-- ==== Sys2Proof/Laws/Memory.lean ====
section
/-! SUPPORT. The bank images: every memory operation keeps the canonical form, a byte written reads back, and every
other byte reads as before (R1; log 1). -/

namespace Sys2Proof.Machine

/-! ## The canonical form -/

theorem Memory.wfFrom_mono {a b : Nat} (h : a ≤ b) : ∀ m : Memory, Memory.wfFrom b m = true → Memory.wfFrom a m = true
  | [], _ => rfl
  | (k, v) :: t, hm => by
    simp only [Memory.wfFrom, Bool.and_eq_true, decide_eq_true_eq] at hm ⊢
    exact ⟨⟨⟨by omega, hm.1.1.2⟩, hm.1.2⟩, hm.2⟩

theorem Memory.wfFrom_put (lo a : Nat) (b : Byte) (ha : a < imageSize) (hl : lo ≤ a) :
    ∀ m : Memory, Memory.wfFrom lo m = true → Memory.wfFrom lo (m.put a b) = true := by
  intro m
  induction m generalizing lo with
  | nil =>
    intro _
    simp only [Memory.put]
    split
    · rfl
    · rename_i hb
      simp only [Memory.wfFrom, Bool.and_eq_true, decide_eq_true_eq]
      exact ⟨⟨⟨hl, ha⟩, hb⟩, trivial⟩
  | cons c t ih =>
    obtain ⟨k, v⟩ := c
    intro hm
    have hm' := hm
    simp only [Memory.wfFrom, Bool.and_eq_true, decide_eq_true_eq] at hm
    obtain ⟨⟨⟨h1, h2⟩, h3⟩, h4⟩ := hm
    simp only [Memory.put]
    split
    · split
      · exact hm'
      · rename_i hak hb
        simp only [Memory.wfFrom, Bool.and_eq_true, decide_eq_true_eq]
        exact ⟨⟨⟨hl, ha⟩, hb⟩, ⟨⟨by omega, h2⟩, h3⟩, h4⟩
    · split
      · split
        · exact Memory.wfFrom_mono (by omega) t h4
        · rename_i hak hb
          subst hak
          simp only [Memory.wfFrom, Bool.and_eq_true, decide_eq_true_eq]
          exact ⟨⟨⟨hl, ha⟩, hb⟩, h4⟩
      · simp only [Memory.wfFrom, Bool.and_eq_true, decide_eq_true_eq]
        exact ⟨⟨⟨h1, h2⟩, h3⟩, ih (k + 1) (by omega) h4⟩

theorem Memory.wf_write (m : Memory) (a : Nat) (b : Byte) (h : m.wf = true) : (m.write a b).wf = true := by
  simp only [Memory.write]
  split
  · exact Memory.wfFrom_put 0 a b ‹_› (Nat.zero_le a) m h
  · exact h

/-- A run of bytes written keeps the canonical form. -/
theorem Memory.wf_writeAll (l : List Byte) : ∀ (m : Memory) (a : Nat), m.wf = true → (Memory.writeAll m a l).wf = true := by
  induction l with
  | nil => exact fun m a h => h
  | cons b t ih => exact fun m a h => ih _ _ (Memory.wf_write m a b h)

theorem Memory.wf_nil : Memory.wf [] = true := rfl

/-- The images of the reset state have the canonical form. -/
theorem State.reset_images_wf : State.reset.bank.imgA.wf = true ∧ State.reset.bank.imgB.wf = true := ⟨rfl, rfl⟩

/-! ## Reading -/

theorem Memory.read_below (lo a : Nat) : ∀ m : Memory, Memory.wfFrom lo m = true → a < lo → m.read a = 0
  | [], _, _ => rfl
  | (k, v) :: t, hm, h => by
    simp only [Memory.wfFrom, Bool.and_eq_true, decide_eq_true_eq] at hm
    simp only [Memory.read]
    rw [if_neg (by omega)]
    exact Memory.read_below (k + 1) a t hm.2 (by omega)

theorem Memory.read_put (lo a x : Nat) (b : Byte) :
    ∀ m : Memory, Memory.wfFrom lo m = true → (m.put a b).read x = if x = a then b else m.read x := by
  intro m
  induction m generalizing lo with
  | nil =>
    intro _
    simp only [Memory.put]
    split
    · rename_i hb
      simp [Memory.read, hb]
    · simp only [Memory.read]
      by_cases hx : x = a
      · simp [hx]
      · rw [if_neg (fun h => hx h.symm), if_neg hx]
  | cons c t ih =>
    obtain ⟨k, v⟩ := c
    intro hm
    have hw := hm
    simp only [Memory.wfFrom, Bool.and_eq_true, decide_eq_true_eq] at hm
    simp only [Memory.put]
    split
    · rename_i hak
      split
      · rename_i hb
        by_cases hx : x = a
        · subst hx
          have h0 := Memory.read_below (k + 1) x t hm.2 (by omega)
          simp only [Memory.read, if_true]
          rw [if_neg (by omega), h0, hb]
        · rw [if_neg hx]
      · simp only [Memory.read]
        by_cases hx : x = a
        · simp [hx]
        · rw [if_neg (fun h => hx h.symm), if_neg hx]
    · split
      · rename_i hak
        subst hak
        split
        · rename_i hb
          by_cases hx : x = a
          · subst hx
            rw [if_pos rfl, hb]
            exact Memory.read_below (x + 1) x t hm.2 (by omega)
          · rw [if_neg hx]
            simp only [Memory.read]
            rw [if_neg (fun h => hx h.symm)]
        · simp only [Memory.read]
          by_cases hx : x = a
          · simp [hx]
          · rw [if_neg (fun h => hx h.symm), if_neg hx, if_neg (fun h => hx h.symm)]
      · rename_i h1 h2
        simp only [Memory.read]
        rw [ih (k + 1) hm.2]
        by_cases hx : k = x
        · rw [if_pos hx, if_pos hx, if_neg (by omega)]
        · rw [if_neg hx, if_neg hx]

/-- What an image reads as after one byte is written. -/
theorem Memory.read_write (m : Memory) (a x : Nat) (b : Byte) (h : m.wf = true) (ha : a < imageSize) :
    (m.write a b).read x = if x = a then b else m.read x := by
  simp only [Memory.write, if_pos ha]
  exact Memory.read_put 0 a x b m h

/-- What an image reads as after a run of bytes is written: the run at its addresses, each other byte as before. -/
theorem Memory.read_writeAll (l : List Byte) : ∀ (m : Memory) (a x : Nat), m.wf = true → a + l.length ≤ imageSize →
    (Memory.writeAll m a l).read x = if a ≤ x ∧ x < a + l.length then byteAt l (x - a) else m.read x := by
  induction l with
  | nil =>
    intro m a x _ _
    simp only [Memory.writeAll, List.length_nil]
    rw [if_neg (by omega)]
  | cons b t ih =>
    intro m a x hm ha
    simp only [List.length_cons] at ha ⊢
    simp only [Memory.writeAll]
    rw [ih _ _ _ (Memory.wf_write m a b hm) (by omega), Memory.read_write m a x b hm (by omega)]
    by_cases h1 : a + 1 ≤ x ∧ x < a + 1 + t.length
    · rw [if_pos h1, if_pos (by omega)]
      obtain ⟨d, rfl⟩ : ∃ d, x = a + 1 + d := ⟨x - (a + 1), by omega⟩
      have e1 : a + 1 + d - (a + 1) = d := by omega
      have e2 : a + 1 + d - a = d + 1 := by omega
      rw [e1, e2]
      simp [byteAt]
    · rw [if_neg h1]
      by_cases hx : x = a
      · subst hx
        rw [if_pos rfl, if_pos (by omega)]
        simp [byteAt]
      · rw [if_neg hx, if_neg (by omega)]

/-! ## Roles -/

/-- Replacing the shadow image leaves the active one and every other part of the store. -/
theorem BankStore.setShadow_spec (b : BankStore) (m : Memory) :
    (b.setShadow m).shadowImage = m ∧ (b.setShadow m).activeImage = b.activeImage ∧ (b.setShadow m).active = b.active
      ∧ (b.setShadow m).cond = b.cond ∧ (b.setShadow m).shadow = b.shadow ∧ (b.setShadow m).commit = b.commit := by
  simp only [BankStore.setShadow, BankStore.shadowImage, BankStore.activeImage]
  cases b.active <;> simp

theorem BankStore.setShadow_wf (b : BankStore) (m : Memory) (ha : b.imgA.wf = true) (hb : b.imgB.wf = true)
    (hm : m.wf = true) : (b.setShadow m).imgA.wf = true ∧ (b.setShadow m).imgB.wf = true := by
  simp only [BankStore.setShadow]
  cases b.active <;> exact ⟨by assumption, by assumption⟩

/-- A swap exchanges the images' roles and copies no byte (R1). -/
theorem BankStore.swap_images (b : BankStore) :
    b.swap.activeImage = b.shadowImage ∧ b.swap.shadowImage = b.activeImage ∧ b.swap.imgA = b.imgA
      ∧ b.swap.imgB = b.imgB := by
  simp only [BankStore.swap, BankStore.shadowImage, BankStore.activeImage, BankName.other]
  cases b.active <;> simp

end Sys2Proof.Machine
end

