-- ==== Sys2Proof/Tests/Witnesses.lean ====
section
/-! SUPPORT. For each statement of the obligations that has hypotheses, states and operands that meet all of them
together, clause by clause at the ends of its ranges. A theorem `witness_<Name>` belongs to `Obligations.<Name>`. -/

namespace Sys2Proof.Machine

-- One thread: each `decide +kernel` would else wait in a thread of its own for the ones before it.
set_option Elab.async false

/-! ## Power, link, roll call -/

theorem witness_PowerAndResetGivePowerOnValues :
    ({ State.reset with pins := { State.reset.pins with resetN := false } } : State).pins.resetN = false := rfl

/-- A node that is within a frame, at the last position and of no parser. -/
def inFrameAt (p : Nat) (q : Parser) : State :=
  { nodeIn .run with
    relay := { (nodeIn .run).relay with rx := .inFrame, frame := { FrameCheck.clear with pos := p, parser := q } } }

theorem witness_InvalidSymbolCountedAndForwarded :
    ((nodeIn .run).pins.supply = true ∧ (nodeIn .run).relay.bypass = false ∧ (nodeIn .run).relay.rx = .idle)
      ∧ ((inFrameAt 1026 .none).pins.supply = true ∧ (inFrameAt 1026 .none).relay.bypass = false
          ∧ (inFrameAt 1026 .none).relay.rx = .inFrame ∧ (inFrameAt 1026 .none).relay.frame.pos ≠ 0
          ∧ (inFrameAt 1026 .none).relay.frame.parser = .none) := by decide +kernel

theorem ready_nodeIn (st : NodeState) : (nodeIn st).Ready := ready_of (by cases st <;> decide +kernel)

/-- A request to address 6. -/
def elsewhere : Request := { requestOf [] with dest := 6 }

theorem witness_UntouchedFramesPassUnchanged :
    ((nodeIn .run).Ready ∧ (List.replicate 1020 (0 : Byte)).length ≤ 1020 ∧ (0x04 : Byte) ≠ 0x03
        ∧ 3 ≤ ([0, 0, 0] : List Byte).length ∧ (nodeIn .config).node.state = .config
        ∧ (nodeIn .safe).node.state = .safe)
      ∧ (State.reset.Ready ∧ State.reset.node.state = .unaddressed
          ∧ carried (.commit (requestOf [])) = some (0x05, [], requestOf []) ∧ (requestOf []).damage = []
          ∧ (requestBody (requestOf []) 0x05 []).length ≤ 1020)
      ∧ ((nodeIn .config).Ready ∧ (nodeIn .config).node.state ≠ .unaddressed
          ∧ carried (.restart elsewhere) = some (0x0B, elsewhere.args, elsewhere) ∧ Intact elsewhere elsewhere.args
          ∧ elsewhere.dest ≠ (nodeIn .config).roll.address ∧ elsewhere.dest ≠ 255) :=
  ⟨⟨ready_nodeIn _, by decide +kernel, by decide, by decide, rfl, rfl⟩,
    ⟨ready_of (by decide +kernel), rfl, rfl, rfl, by decide +kernel⟩,
    ⟨ready_nodeIn _, by decide, rfl, intact_of (by decide +kernel), by decide, by decide⟩⟩

theorem witness_BadFrameIsPoisoned :
    (nodeIn .run).Ready ∧ (List.replicate 1023 (0x09 : Byte)).length + 2 ≤ 1025
      ∧ (List.replicate 1023 (0x09 : Byte) ++ [0, 0]).head? ≠ some 0x01
      ∧ (List.replicate 1023 (0x09 : Byte) ++ [0, 0]).head? ≠ some 0x02
      ∧ (List.replicate 1023 (0x09 : Byte) ++ [0, 0]).head? ≠ some 0x03
      ∧ ¬ (3 ≤ (List.replicate 1023 (0x09 : Byte)).length
            ∧ (List.replicate 1023 (0x09 : Byte)).length = 3 + (wordAt (List.replicate 1023 (0x09 : Byte)) 1).toNat
            ∧ wordOf 0 0 = crc16 (List.replicate 1023 (0x09 : Byte))) :=
  ⟨ready_nodeIn _, by decide +kernel, by decide +kernel, by decide +kernel, by decide +kernel, by decide +kernel⟩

+--

Only the lines from the beginning of the material above through the line with "theorem Memory.wf_nil : Memory.wf" are wanted; extract them exactly.

-- ==== Sys2Proof/Laws/Memory.lean ====
section
/-! SUPPORT. The bank images: every memory operation keeps the canonical form, a byte written reads back, and every
other byte reads as before (R1; log 1). -/

namespace Sys2Proof.Machine

/-! ## The canonical form -/

theorem Memory.wfFrom_mono {a b : Nat} (h : a ≤ b) : ∀ m : Memory, Memory.wfFrom b m = true → Memory.wfFrom a m = true
  | [], _ => rfl
  | (k, v) :: t, hm => by
    simp only [Memory.wfFrom, Bool.and_eq_true, decide_eq_true_eq] at hm ⊢
    exact ⟨⟨⟨by omega, hm.1.1.2⟩, hm.1.2⟩, hm.2⟩

theorem Memory.wfFrom_put (lo a : Nat) (b : Byte) (ha : a < imageSize) (hl : lo ≤ a) :
    ∀ m : Memory, Memory.wfFrom lo m = true → Memory.wfFrom lo (m.put a b) = true := by
  intro m
  induction m generalizing lo with
  | nil =>
    intro _
    simp only [Memory.put]
    split
    · rfl
    · rename_i hb
      simp only [Memory.wfFrom, Bool.and_eq_true, decide_eq_true_eq]
      exact ⟨⟨⟨hl, ha⟩, hb⟩, trivial⟩
  | cons c t ih =>
    obtain ⟨k, v⟩ := c
    intro hm
    have hm' := hm
    simp only [Memory.wfFrom, Bool.and_eq_true, decide_eq_true_eq] at hm
    obtain ⟨⟨⟨h1, h2⟩, h3⟩, h4⟩ := hm
    simp only [Memory.put]
    split
    · split
      · exact hm'
      · rename_i hak hb
        simp only [Memory.wfFrom, Bool.and_eq_true, decide_eq_true_eq]
        exact ⟨⟨⟨hl, ha⟩, hb⟩, ⟨⟨by omega, h2⟩, h3⟩, h4⟩
    · split
      · split
        · exact Memory.wfFrom_mono (by omega) t h4
        · rename_i hak hb
          subst hak
          simp only [Memory.wfFrom, Bool.and_eq_true, decide_eq_true_eq]
          exact ⟨⟨⟨hl, ha⟩, hb⟩, h4⟩
      · simp only [Memory.wfFrom, Bool.and_eq_true, decide_eq_true_eq]
        exact ⟨⟨⟨h1, h2⟩, h3⟩, ih (k + 1) (by omega) h4⟩

theorem Memory.wf_write (m : Memory) (a : Nat) (b : Byte) (h : m.wf = true) : (m.write a b).wf = true := by
  simp only [Memory.write]
  split
  · exact Memory.wfFrom_put 0 a b ‹_› (Nat.zero_le a) m h
  · exact h

/-- A run of bytes written keeps the canonical form. -/
theorem Memory.wf_writeAll (l : List Byte) : ∀ (m : Memory) (a : Nat), m.wf = true → (Memory.writeAll m a l).wf = true := by
  induction l with
  | nil => exact fun m a h => h
  | cons b t ih => exact fun m a h => ih _ _ (Memory.wf_write m a b h)

theorem Memory.wf_nil : Memory.wf [] = true := rfl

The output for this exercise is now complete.